September 11th, 2017
by Melanie Zuercher
Sometimes making peace is as simple as listening well. And sometimes the outcome can literally be life or death.
Bethel College in North Newton, Kansas, is unique among Kansas colleges and universities in making a Peace, Justice and Conflict Studies course part of its general education requirements.
That translates to the nursing program, which is the only one in the state whose graduates must successfully complete Practical Skills for Managing Interpersonal Conflict – a core course in the Kansas Institute for Peace and Conflict Resolution (KIPCOR), for which staff make some adaptations for health-care settings.

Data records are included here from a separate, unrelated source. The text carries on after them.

-- ==== Sys2Proof/Syntax.lean ====
section
/-! DEFINITION. The commands of the PN-840: one constructor for each row of the table of operations and events. An operand
`t` is the counter-clock edge at which a command from outside reaches the module; a command with an instant of its own has
no such operand. `h` is the hearth whose core makes an access; `p` and `r` name the ring whose next descriptor is fetched. -/

namespace Sys2Proof

/-- A command (one row of the table each; the comment gives the row and its rule). -/
inductive Instr where
  /-- SLOT_EDGE (R62). -/
  | slotEdge
  /-- TB_ADDEND_LO_WRITE (R40). -/
  | tbAddendLoWrite (t : Nat) (h : Hearth) (v : BitVec 32)
  /-- TB_ADDEND_HI_WRITE (R40). -/
  | tbAddendHiWrite (t : Nat) (h : Hearth) (v : BitVec 32)
  /-- STEP (R55). -/
  | step (t : Nat) (h : Hearth) (v : BitVec 32)
  /-- TB_FW_OFFSET_WRITE (R54). -/
  | tbFwOffsetWrite (t : Nat) (h : Hearth) (v : BitVec 32)
  /-- TB_NOW0_READ (R44). -/
  | tbNow0Read (t : Nat) (h : Hearth)
  /-- TB_TSQ_T3_READ (R60). -/
  | tbTsqT3Read (t : Nat) (h : Hearth)
  /-- REF_SWITCH_TCXO (R41). -/
  | refSwitchTcxo (t : Nat) (diff : Int)
  /-- REF_RETURN_OCXO (R41). -/
  | refReturnOcxo (diff : Int)
  /-- STIMECMP_INTERRUPT (R43). -/
  | stimecmpInterrupt (h : Hearth) (virt : Bool) (cmp : BitVec 64)
  /-- PTP_MESSAGE_RX (R48). -/
  | ptpMessageRx (t : Nat) (port : Port) (msg : Machine.PtpMsg)
  /-- PTP_MESSAGE_TX (R48). -/
  | ptpMessageTx (t : Nat) (port : Port) (kind : Machine.PtpTxKind)
  /-- ANNOUNCE_RECEIPT_TIMEOUT (R56). -/
  | announceReceiptTimeout
  /-- SYNC_RECEIPT_TIMEOUT (R56). -/
  | syncReceiptTimeout
  /-- FW_TMO_EXPIRY (R56). -/
  | fwTmoExpiry
  /-- LEAP_SECOND (R52). -/
  | leapSecond
  /-- TT_ARM (R67). -/
  | ttArm (t : Nat) (p : PartId) (r : RingNo)
  /-- TT_CANCEL (R69). -/
  | ttCancel (t : Nat) (p : PartId) (r : RingNo)
  /-- TTU_FIRING (R68). -/
  | ttuFiring (u : Fin 32)
  /-- PPS_PULSE (R70). -/
  | ppsPulse (n : Fin 8)
  /-- IRIG_B_FRAME (R71). -/
  | irigBFrame (n : Fin 8)
  /-- SV_FRAME (R89). -/
  | svFrame (t : Nat) (port : PPort) (octets : List (BitVec 8))
  /-- GOOSE_FRAME (R101). -/
  | gooseFrame (t : Nat) (port : PPort) (octets : List (BitVec 8))
  /-- GRIUZ_SURGE_FRAME (R104). -/
  | griuzSurgeFrame (t : Nat) (port : PPort) (octets : List (BitVec 8))
  /-- GRIUZ_ARRIVAL_MESSAGE (R201). -/
  | griuzArrivalMessage (t : Nat) (port : PPort) (octets : List (BitVec 8))
  /-- PRP_SUPERVISION_FRAME (R80). -/
  | prpSupervisionFrame (t : Nat) (port : PPort) (octets : List (BitVec 8))
  /-- KEY_OVERLAP_END (R85). -/
  | keyOverlapEnd (e : Fin 4096)
  /-- DUPLICATE_ENTRY_FORGOTTEN (R83). -/
  | duplicateEntryForgotten (q : Fin 4) (mac : Nat)
  /-- STREAM_LOST (R97). -/
  | streamLost (e : Fin 4096)
  /-- GOOSE_TAL_EXPIRY (R102). -/
  | gooseTalExpiry (e : Fin 4096)
  /-- CHAIN_SETTLED (R124). -/
  | chainSettled (c : Croft) (ce : Fin 2048)
  /-- CAP_ARM (R151). -/
  | capArm (t : Nat) (p : PartId) (r : RingNo)
  /-- CAP_ABORT (R156). -/
  | capAbort (t : Nat) (p : PartId) (r : RingNo)
  /-- CAP_ABORT_EXPORT (R161). -/
  | capAbortExport (t : Nat) (p : PartId) (r : RingNo)
  /-- CAP_FORCE (R153). -/
  | capForce (t : Nat) (p : PartId) (r : RingNo)
  /-- CAP_RELEASE (R158). -/
  | capRelease (t : Nat) (p : PartId) (r : RingNo)
  /-- CAP_EXPORT (R158). -/
  | capExport (t : Nat) (p : PartId) (r : RingNo)
  /-- CAPTURE_COMPLETE (R155). -/
  | captureComplete (g : Fin 144)
  /-- PH_STREAM_START (R184). -/
  | phStreamStart (t : Nat) (p : PartId) (r : RingNo)
  /-- PH_STREAM_STOP (R184). -/
  | phStreamStop (t : Nat) (p : PartId) (r : RingNo)
  /-- PH_STREAM_MARK (R183). -/
  | phStreamMark (t : Nat) (p : PartId) (r : RingNo)
  /-- DATA_FRAME_BUILD (R186). -/
  | dataFrameBuild (n : Fin 64)
  /-- DETECTOR_ARMED (R197). -/
  | detectorArmed (l : Fin 32)
  /-- ARRIVALS_SEND (R200). -/
  | arrivalsSend (l : Fin 32)
  /-- PHASORS_SEND (R200). -/
  | phasorsSend (l : Fin 32)
  /-- MESSAGE_REPEAT (R200). -/
  | messageRepeat (l : Fin 32)
  /-- REMOTE_WAIT_EXPIRY (R202). -/
  | remoteWaitExpiry (l : Fin 32)
  /-- SE_IMP (R206). -/
  | seImp (l : Fin 32)
  /-- EVENT_CLOSE (R199). -/
  | eventClose (l : Fin 32)
  /-- HAND_OFF (R214). -/
  | handOff (h : Hearth)
  /-- PROGRAM_EXCHANGE (R237). -/
  | programExchange (h : Hearth)
  /-- FB_LOAD (R221). -/
  | fbLoad (t : Nat) (p : PartId) (r : RingNo)
  /-- FB_CMD_RUN (R232). -/
  | fbCmdRun (t : Nat) (p : PartId) (r : RingNo)
  /-- FB_CMD_STOP (R232). -/
  | fbCmdStop (t : Nat) (p : PartId) (r : RingNo)
  /-- FB_CMD_HOLD (R232). -/
  | fbCmdHold (t : Nat) (p : PartId) (r : RingNo)
  /-- FB_CMD_STEP (R232). -/
  | fbCmdStep (t : Nat) (p : PartId) (r : RingNo)
  /-- FB_CMD_TEST_ON (R234). -/
  | fbCmdTestOn (t : Nat) (p : PartId) (r : RingNo)
  /-- FB_CMD_TEST_OFF (R234). -/
  | fbCmdTestOff (t : Nat) (p : PartId) (r : RingNo)
  /-- FB_FORCE (R235). -/
  | fbForce (t : Nat) (p : PartId) (r : RingNo)
  /-- FB_FORCE_RELEASE (R235). -/
  | fbForceRelease (t : Nat) (p : PartId) (r : RingNo)
  /-- FB_PEEK (R241). -/
  | fbPeek (t : Nat) (p : PartId) (r : RingNo)
  /-- FB_POKE (R232). -/
  | fbPoke (t : Nat) (p : PartId) (r : RingNo)
  /-- GOOSE_RETRANSMISSION (R252). -/
  | gooseRetransmission (gcb : Fin 2048)
  /-- LOOP_RELEASE (R265). -/
  | loopRelease (l : LoopNo)
  /-- MISS_LIMIT (R269). -/
  | missLimit (l : LoopNo)
  /-- LANE_RELOAD (R276). -/
  | laneReload (g : Lane)
  /-- LANE_COMPARE (R279). -/
  | laneCompare (g : Lane) (n : Fin 2)
  /-- BLOCK_INPUT_ASSERT (R280). -/
  | blockInputAssert (t : Nat) (b : Fin 4)
  /-- BLOCK_INPUT_RELEASE (R280). -/
  | blockInputRelease (t : Nat) (b : Fin 4)
  /-- GL_FORCE_GO (R281). -/
  | glForceGo (t : Nat) (h : Hearth) (v : BitVec 32)
  /-- MODULE_RESET (R296). -/
  | moduleReset (t : Nat) (h : Hearth)
  /-- PARTITION_RESET (R297). -/
  | partitionReset (t : Nat) (h : Hearth) (target : PartId)
  /-- HEARTH_RESET (R297). -/
  | hearthReset (t : Nat) (h : Hearth) (target : Hearth)
  /-- ENGINE_RESET_FBE (R296). -/
  | engineResetFbe (t : Nat) (h : Hearth) (target : Hearth)
  /-- ENGINE_RESET_LOOP (R296). -/
  | engineResetLoop (t : Nat) (h : Hearth) (target : LoopNo)
  /-- ENGINE_RESET_CAPTURE (R296). -/
  | engineResetCapture (t : Nat) (h : Hearth) (target : Fin 144)
  /-- RESET_EFFECTIVE (R297). -/
  | resetEffective
  /-- RESET_DRAIN_COMPLETE (R297). -/
  | resetDrainComplete (t : Nat)
  /-- SETEIPNUM (R294). -/
  | seteipnum (t : Nat) (h : Hearth) (target : Hearth) (file : Fin 8) (be : Bool) (v : BitVec 32)
  /-- CORE_DRAM_ACCESS (R289). -/
  | coreDramAccess (t : Nat) (h : Hearth) (kind : Machine.AccessKind) (addr : Nat) (size : Nat) (data : BitVec 64)
  /-- DELAY_LIST_RELEASE (R309). -/
  | delayListRelease (h : Hearth)
  /-- DEADLINE_MISS (R319). -/
  | deadlineMiss (h : Hearth) (task : Fin 256)
  /-- BUDGET_OVERRUN (R320). -/
  | budgetOverrun (h : Hearth)
  /-- SQRUN (R313). -/
  | sqrun (t : Nat) (h : Hearth) (mode : Machine.CMode) (task : Fin 256)
  /-- SQRUN_IDLE (R313). -/
  | sqrunIdle (t : Nat) (h : Hearth) (mode : Machine.CMode)
  /-- SQDONE (R313). -/
  | sqdone (t : Nat) (h : Hearth) (mode : Machine.CMode)
  /-- SQPOST (R316). -/
  | sqpost (t : Nat) (h : Hearth) (mode : Machine.CMode) (tgt : Hearth) (task : Fin 256) (payload : BitVec 32)
  /-- SQTAKE (R314). -/
  | sqtake (t : Nat) (h : Hearth) (mode : Machine.CMode)
  /-- PRODUCER_DOORBELL (R329). -/
  | producerDoorbell (t : Nat) (h : Hearth) (page : PartId) (word : BitVec 32)
  /-- CONSUMER_DOORBELL (R329). -/
  | consumerDoorbell (t : Nat) (h : Hearth) (page : PartId) (word : BitVec 32)
  /-- NOP (R337). -/
  | nop (t : Nat) (p : PartId) (r : RingNo)
  /-- FENCE (R337). -/
  | fence (t : Nat) (p : PartId) (r : RingNo)
  /-- TX_FRAME (R340). -/
  | txFrame (t : Nat) (p : PartId) (r : RingNo)
  /-- RX_BUF (R340). -/
  | rxBuf (t : Nat) (p : PartId) (r : RingNo)
  /-- FRAME_TX_START (R381). -/
  | frameTxStart (t : Nat) (port : Port)
  /-- FRAME_TX_COMPLETE (R340). -/
  | frameTxComplete (t : Nat) (port : Port)
  /-- TXN_BEGIN (R344). -/
  | txnBegin (t : Nat) (p : PartId) (r : RingNo)
  /-- TXN_COMMIT (R346). -/
  | txnCommit (t : Nat) (p : PartId) (r : RingNo)
  /-- TXN_ROLLBACK (R350). -/
  | txnRollback (t : Nat) (p : PartId) (r : RingNo)
  /-- STAGED_WRITE (R341). -/
  | stagedWrite (t : Nat) (h : Hearth) (addr : Nat) (v : BitVec 32)
  /-- TXN_APPLY (R347). -/
  | txnApply
  /-- REGISTER_WRITE (R10). -/
  | registerWrite (t : Nat) (h : Hearth) (addr : Nat) (v : BitVec 32)
  /-- FRAME_RX (R375). -/
  | frameRx (t : Nat) (port : Port) (octets : List (BitVec 8)) (flags : Machine.RxFlags)
  /-- FRAME_DELIVERY (R370). -/
  | frameDelivery (t : Nat)
  /-- FOLLOW_UP_TIMEOUT (R372). -/
  | followUpTimeout (k : Nat)
  /-- LINK_LOSS (R382). -/
  | linkLoss (t : Nat) (port : Port) (receiving : Bool)
  /-- LINK_UP (R383). -/
  | linkUp (t : Nat) (port : Port) (speed : Fin 8) (half : Bool)
  /-- HOLD_EXPIRY (R383). -/
  | holdExpiry (port : Port)
  /-- COLLISION (R376). -/
  | collision (t : Nat) (port : Port) (late : Bool)
  /-- BACKOFF_EXPIRY (R376). -/
  | backoffExpiry (port : Port)
  /-- VERIFY_TIMEOUT (R377). -/
  | verifyTimeout (port : Port)
  /-- PAUSE (R380). -/
  | pause (t : Nat) (port : Port) (quanta : Fin 65536)
  /-- PFC (R380). -/
  | pfc (t : Nat) (port : Port) (vec : Fin 256) (times : List Nat)
  /-- PAUSE_EXPIRY (R380). -/
  | pauseExpiry (port : Port)
  /-- OPTICS_POLL (R387). -/
  | opticsPoll (t : Nat) (port : Port) (reading : Option (List (BitVec 8)))
  /-- TRANSCEIVER_INSERTION (R481). -/
  | transceiverInsertion (t : Nat) (port : Port) (a0 : List (BitVec 8)) (a2 : List (BitVec 8))
  /-- KEY_DERIVE (R396). -/
  | keyDerive (t : Nat) (p : PartId) (r : RingNo)
  /-- KEY_IMPORT (R397). -/
  | keyImport (t : Nat) (p : PartId) (r : RingNo)
  /-- KEY_EXPORT (R404). -/
  | keyExport (t : Nat) (p : PartId) (r : RingNo)
  /-- KEY_REVOKE (R402). -/
  | keyRevoke (t : Nat) (p : PartId) (r : RingNo)
  /-- KEY_APPLICATION (R398). -/
  | keyApplication
  /-- KEY_MAC (R406). -/
  | keyMac (t : Nat) (p : PartId) (r : RingNo)
  /-- KEY_AEAD (R406). -/
  | keyAead (t : Nat) (p : PartId) (r : RingNo)
  /-- KEY_AEAD_DECRYPT (R406). -/
  | keyAeadDecrypt (t : Nat) (p : PartId) (r : RingNo)
  /-- KEY_SIGN (R404). -/
  | keySign (t : Nat) (p : PartId) (r : RingNo)
  /-- KEY_PUB (R404). -/
  | keyPub (t : Nat) (p : PartId) (r : RingNo)
  /-- KEY_INFO (R406). -/
  | keyInfo (t : Nat) (p : PartId) (r : RingNo)
  /-- LC_REQUEST (R393). -/
  | lcRequest (t : Nat) (p : PartId) (r : RingNo)
  /-- FUSE_PROGRAMMING_COMPLETE (R393). -/
  | fuseProgrammingComplete (t : Nat)
  /-- TAMPER (R408). -/
  | tamper (t : Nat) (src : Fin 5)
  /-- OK_TAMPER_WRITE (R409). -/
  | okTamperWrite (t : Nat) (h : Hearth) (v : BitVec 32)
  /-- HEARTBEAT_SEND (R415). -/
  | heartbeatSend (t : Nat)
  /-- HEARTBEAT_RX (R415). -/
  | heartbeatRx (t : Nat) (port : Fin 2) (hb : Machine.Heartbeat)
  /-- BEACON_SEND (R419). -/
  | beaconSend (t : Nat) (port : PPort)
  /-- BEACON_RX (R419). -/
  | beaconRx (t : Nat) (port : PPort) (beacon : Machine.Beacon)
  /-- HEARTBEAT_WINDOW_EXPIRY (R424). -/
  | heartbeatWindowExpiry
  /-- BEACON_WINDOW_EXPIRY (R425). -/
  | beaconWindowExpiry
  /-- TAKEOVER (R420). -/
  | takeover
  /-- NEGOTIATION_END (R411). -/
  | negotiationEnd
  /-- STATE_DELTA_ITEM (R414). -/
  | stateDeltaItem (t : Nat) (item : Machine.DeltaItem)
  /-- DECISION_RECORD (R417). -/
  | decisionRecord (t : Nat) (record : Machine.Decision)
  /-- COUNTERPART_TIMEOUT (R417). -/
  | counterpartTimeout
  /-- CONFIRMATION (R416). -/
  | confirmation (t : Nat) (id : Machine.FrameId)
  /-- RESYNC_REQUEST (R426). -/
  | resyncRequest (t : Nat)
  /-- RESYNC_SNAPSHOT (R426). -/
  | resyncSnapshot
  /-- RESYNC_STATE_APPLY (R426). -/
  | resyncStateApply (t : Nat) (snap : Machine.Snap)
  /-- SYNCED (R426). -/
  | synced
  /-- PR_SWITCH (R427). -/
  | prSwitch (t : Nat) (h : Hearth) (v : BitVec 32)
  /-- REVERT_HOLDOFF (R427). -/
  | revertHoldoff
  /-- SWITCH (R427). -/
  | switch (t : Nat) (at_ : Nat)
  /-- GO (R427). -/
  | go
  /-- GO_ACK (R427). -/
  | goAck (t : Nat)
  /-- SWITCHOVER (R427). -/
  | switchover
  /-- SELFTEST (R428). -/
  | selftest (t : Nat) (test : Fin 8) (fatal : Bool) (detail : BitVec 32)
  /-- HEALTH (R429). -/
  | health
  /-- ST_WRITE (R440). -/
  | stWrite (t : Nat) (p : PartId) (r : RingNo)
  /-- ST_READ (R441). -/
  | stRead (t : Nat) (p : PartId) (r : RingNo)
  /-- ST_DELETE (R440). -/
  | stDelete (t : Nat) (p : PartId) (r : RingNo)
  /-- ST_LIST (R438). -/
  | stList (t : Nat) (p : PartId) (r : RingNo)
  /-- ST_ABORT (R442). -/
  | stAbort (t : Nat) (p : PartId) (r : RingNo)
  /-- ST_TALLY_CLEAR (R452). -/
  | stTallyClear (t : Nat) (p : PartId) (r : RingNo)
  /-- JOURNAL_COMMIT (R440). -/
  | journalCommit (t : Nat) (op : Nat) (fails : Nat)
  /-- WEAR_LEVELING_MOVE (R435). -/
  | wearLevelingMove (t : Nat)
  /-- BACKGROUND_SCRUB (R436). -/
  | backgroundScrub (t : Nat) (blk : Nat) (codeword : Nat) (corrected : Nat)
  /-- SHUTDOWN_EXPIRY (R443). -/
  | shutdownExpiry
  /-- TY_EVENT (R446). -/
  | tyEvent (t : Nat) (h : Hearth) (v : BitVec 32)
  /-- TALLY_WINDOW_READ (R451). -/
  | tallyWindowRead (t : Nat) (h : Hearth) (off : Nat) (size : Nat)
  /-- FEED_PRESENT (R453). -/
  | feedPresent (t : Nat) (feed : Fin 2) (cls : Fin 16)
  /-- FEED_LOSS (R454). -/
  | feedLoss (t : Nat) (feed : Fin 2)
  /-- HOLDUP_CHANGE (R456). -/
  | holdupChange (t : Nat) (ok : Bool)
  /-- SUPERCAPACITOR_LOW (R457). -/
  | supercapacitorLow (t : Nat)
  /-- DOMAIN_BIST_COMPLETE (R458). -/
  | domainBistComplete (t : Nat) (domain : Fin 12) (pass : Bool)
  /-- TIME_WAIT_EXPIRY (R463). -/
  | timeWaitExpiry
  /-- HALT_RETRY (R463). -/
  | haltRetry
  /-- PREEMPTION_VERIFICATION_RX (R377). -/
  | preemptionVerificationRx (t : Nat) (port : Port) (kind : Machine.VerifyKind)
  /-- TRANSCEIVER_REMOVAL (R481). -/
  | transceiverRemoval (t : Nat) (port : Port)
  /-- KEY_USE_COMPLETE (R402). -/
  | keyUseComplete (t : Nat) (use : Nat)
  /-- ST_READ_COMPLETE (R441). -/
  | stReadComplete (t : Nat) (read : Nat)
  /-- FB_LOAD_COMPLETE (R221). -/
  | fbLoadComplete (t : Nat) (h : Hearth)
  /-- IMAGE_ACKNOWLEDGED (R414). -/
  | imageAcknowledged (t : Nat) (h : Hearth)
  /-- ERASE_COMPLETE (R440). -/
  | eraseComplete (t : Nat) (blk : Nat) (ok : Bool)
  /-- TAMPER_SOURCE_CLEAR (R409). -/
  | tamperSourceClear (t : Nat) (src : Fin 5)
  /-- HOURS16_ADVANCE (R448). -/
  | hours16Advance
  /-- SUPERVISOR_MODULE_RESET (R446). -/
  | supervisorModuleReset (t : Nat)
  /-- SWITCH_ACKNOWLEDGED (R427). -/
  | switchAcknowledged (t : Nat)
  /-- GO_RECEIVED (R427). -/
  | goReceived (t : Nat)
  deriving DecidableEq, Repr

end Sys2Proof
end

Every student admitted to the program takes this four-day intensive course at the beginning of his or her junior year.
“There is plenty of conflict in health care,” says Abby Schrag, a 2016 Bethel nursing graduate who now works in the medical unit at Newton Medical Center. “I think I deal with conflict the most between patients and their families.

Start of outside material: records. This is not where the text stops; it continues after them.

/-- A failed self-test (R428, R430): result 1 WARN, 2 FATAL. There are the tests 0 to 6; both results count as failed (log 98). -/
def selftest (bitNo : Nat) (fatal : Bool) (detail : BitVec 32) (s : State) : State :=
  if 6 < bitNo then s else
  let s1 := recordAll s 0xD4 [(2, BitVec.ofNat 32 bitNo), (3, if fatal then 2 else 1), (4, detail)] (stampNow s)
  let s2 := tallyEvent s1 0x06 (BitVec.ofNat 32 (bitNo + (if fatal then 2 else 1) * 256))
  let s3 := prCount (raiseFlag { s2 with pu.failed := s2.pu.failed ||| ((1 : BitVec 8) <<< bitNo) } (if fatal then 7 else 8)) 9
  if fatal then fallSilent { s3 with pr.fit := false } else s3

/-- A conserved sum found out of balance: tally event, health flag, and a FATAL self-test (R29, R428). -/
def conservation (row : Nat) (s : State) : State :=
  selftest 5 true (BitVec.ofNat 32 row) (raiseSticky (tallyEvent s 0x03 (BitVec.ofNat 32 row)) 0)

/-- Distance from a to b around a ring. -/
def ringDist (size a b : Nat) : Nat := (b + size - a) % size
/-- Do the device-owned and the written-back slots of a ring not add up to those that firmware has given it (R28, R325)? -/
def ringUneven (s : State) (key : Nat) (x : RingRun) : Bool :=
  let c := ringCfg s (key / 64) (key % 64)
  c.en && c.submission && ringDist c.size x.wi x.pi + ringDist c.size x.ci x.wi != ringDist c.size x.ci x.pi

/-- Is a row of the conserved-quantity table out of balance (R28)? What is free is counted as what is not held, so a sum fails where more is
held than there is: cells, credits of a lane, post slots of a class, node slots, and blocks that no region counts. -/
def uneven (s : State) : Nat → Bool
  | 1 => decide (16384 < usedX s + usedS s)
  | 2 => (List.range 13).any (fun q => [true, false].any (fun e => decide (laneTotal q e < laneHeld s q e)))
  | 3 => s.db.rings.any (fun e => ringUneven s e.1 e.2)
  | 4 => s.sq.hearths.any (fun e => [PostCls.local_, .peer, .device].any (fun c =>
      decide (64 < (e.2.posts.filter (fun q => q.cls == c)).length)))
  | 5 => decide (4096 < s.ok.nodes.length)
  | 6 => ((List.range 6).map (totalIn s)).foldl (· + ·) 0 != 5344
  | _ => false
/-- CONSERVATION_CHECK of rows (R29): at every slot edge of all of them, at the end of an operation of those whose pieces it moves. -/
def checkRows (rows : List Nat) (s : State) : State :=
  (rows.filter (uneven s)).foldl (fun a r => conservation r (if r = 1 then { a with gn.imbal := true } else a)) s

/-- DIVERGENCE (R417): record, count, COLD; the third within 600 s makes the unit UNFIT. -/
def diverge (kind ident : Nat) (s : State) : State :=
  let s1 := recordAll s 0xD3 [(2, BitVec.ofNat 32 kind), (3, BitVec.ofNat 32 ident),
    (4, BitVec.ofNat 32 (slotOf (now16 s)))] (stampNow s)
  let l := s.tb.edge :: (s.pu.divAt.filter (fun e => s.tb.edge - e ≤ secEdges 600))
  raiseFlag (prCount { s1 with pr.sync := .cold, pr.fit := s1.pr.fit && l.length < 3, pu.divAt := l, pu.asked := false,
                               pu.since := none, pu.mine := [], pu.theirs := [] } 4) 6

“Often there are disagreements about the correct plan of care for my patients, with the actual patient wanting one thing and different members of the family wanting others. This has been especially difficult in end-of-life care or care of patients with dementia.
“The biggest thing the class … has taught me is to really take the time to listen to people and acknowledge their thoughts and feelings. I think people often get so caught up in what they think needs to be done that they don’t take the time to listen to others. Then misunderstandings occur, feelings get hurt and situations get much more complicated than they need to be.”
In fact, there have been studies done that show some links between patient safety and even patient death rates and the way conflict (between health-care providers, between providers and family members) is resolved or not.
KIPCOR began offering the special intensive course for nursing majors about 10 years ago. It happened after former Director of Nursing Gregg Schroeder took Practical Skills for Managing Interpersonal Conflict himself.
“He said all nursing students ought to take it,” recalls Gary Flory, long-time KIPCOR director. For several years, a few would come on faculty recommendation, until finally the class was integrated into the curriculum.
“The first year or two, it was tough,” Flory continues, “because they would say ‘This doesn’t have anything to do with nursing.’”
“We were modifying a mediation course,” adds Sharon Kniss, KIPCOR director of education and training. “Nurses didn’t necessarily identify themselves as ‘mediators.’”
However, as time went on, KIPCOR staff were able to develop the course to be more applicable to nurses, incorporating health-care scenarios into the role playing and making clear that “dealing with conflict is a patient safety issue,” Kniss says.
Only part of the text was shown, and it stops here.